TASK GOAL: Would you please set down the lines of the data from the one containing "v s).start = s.start := rfl" to the final line, exactly and only those?

ENTRIES SHOWN:
-- ==== Sys2Proof/Laws/State.lean ====
section
/-! SUPPORT. Which groups of the state an operation leaves alone: one lemma per operation and group,
for the simplifier, so that no later proof unfolds a record update. -/

namespace Sys2Proof.Machine

variable (s : State)

/-- The parameters are those of the configuration the machine carries. -/
@[simp] theorem cfg_eq : s.cfg = s.config.val := rfl

/-! ### raise -/

@[simp] theorem raise_tau (e : Event) : (raise e s).tau = s.tau := rfl
@[simp] theorem raise_alarm (e : Event) : (raise e s).alarm = s.alarm := rfl
@[simp] theorem raise_irq (e : Event) : (raise e s).irq = s.irq := rfl
@[simp] theorem raise_timing (e : Event) : (raise e s).timing = s.timing := rfl
@[simp] theorem raise_comm (e : Event) : (raise e s).comm = s.comm := rfl
@[simp] theorem raise_zc (e : Event) : (raise e s).zc = s.zc := rfl
@[simp] theorem raise_duty (e : Event) : (raise e s).duty = s.duty := rfl
@[simp] theorem raise_beaconCount (e : Event) : (raise e s).beaconCount = s.beaconCount := rfl
@[simp] theorem raise_wave (e : Event) : (raise e s).wave = s.wave := rfl
@[simp] theorem raise_ind (e : Event) : (raise e s).ind = s.ind := rfl
@[simp] theorem raise_sw (e : Event) : (raise e s).sw = s.sw := rfl
@[simp] theorem raise_start (e : Event) : (raise e s).start = s.start := rfl
@[simp] theorem raise_seq (e : Event) : (raise e s).seq = s.seq := rfl
@[simp] theorem raise_config (e : Event) : (raise e s).config = s.config := rfl
@[simp] theorem raise_env (e : Event) : (raise e s).env = s.env := rfl

/-! ### setRes -/

@[simp] theorem setRes_tau (v : Time) : (setRes v s).tau = s.tau := rfl
@[simp] theorem setRes_alarm (v : Time) : (setRes v s).alarm = s.alarm := rfl
@[simp] theorem setRes_irq (v : Time) : (setRes v s).irq = s.irq := rfl
@[simp] theorem setRes_timing (v : Time) : (setRes v s).timing = s.timing := rfl
@[simp] theorem setRes_comm (v : Time) : (setRes v s).comm = s.comm := rfl
@[simp] theorem setRes_zc (v : Time) : (setRes v s).zc = s.zc := rfl
@[simp] theorem setRes_duty (v : Time) : (setRes v s).duty = s.duty := rfl
@[simp] theorem setRes_beaconCount (v : Time) : (setRes v s).beaconCount = s.beaconCount := rfl
@[simp] theorem setRes_wave (v : Time) : (setRes v s).wave = s.wave := rfl
@[simp] theorem setRes_ind (v : Time) : (setRes v s).ind = s.ind := rfl
@[simp] theorem setRes_sw (v : Time) : (setRes v s).sw = s.sw := rfl
@[simp] theorem setRes_start (v : Time) : (setRes v s).start = s.start := rfl
@[simp] theorem setRes_seq (v : Time) : (setRes v s).seq = s.seq := rfl
@[simp] theorem setRes_config (v : Time) : (setRes v s).config = s.config := rfl
@[simp] theorem setRes_env (v : Time) : (setRes v s).env = s.env := rfl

OUTPUT:
@[simp] theorem setRes_start (v : Time) : (setRes v s).start = s.start := rfl
@[simp] theorem setRes_seq (v : Time) : (setRes v s).seq = s.seq := rfl
@[simp] theorem setRes_config (v : Time) : (setRes v s).config = s.config := rfl
@[simp] theorem setRes_env (v : Time) : (setRes v s).env = s.env := rfl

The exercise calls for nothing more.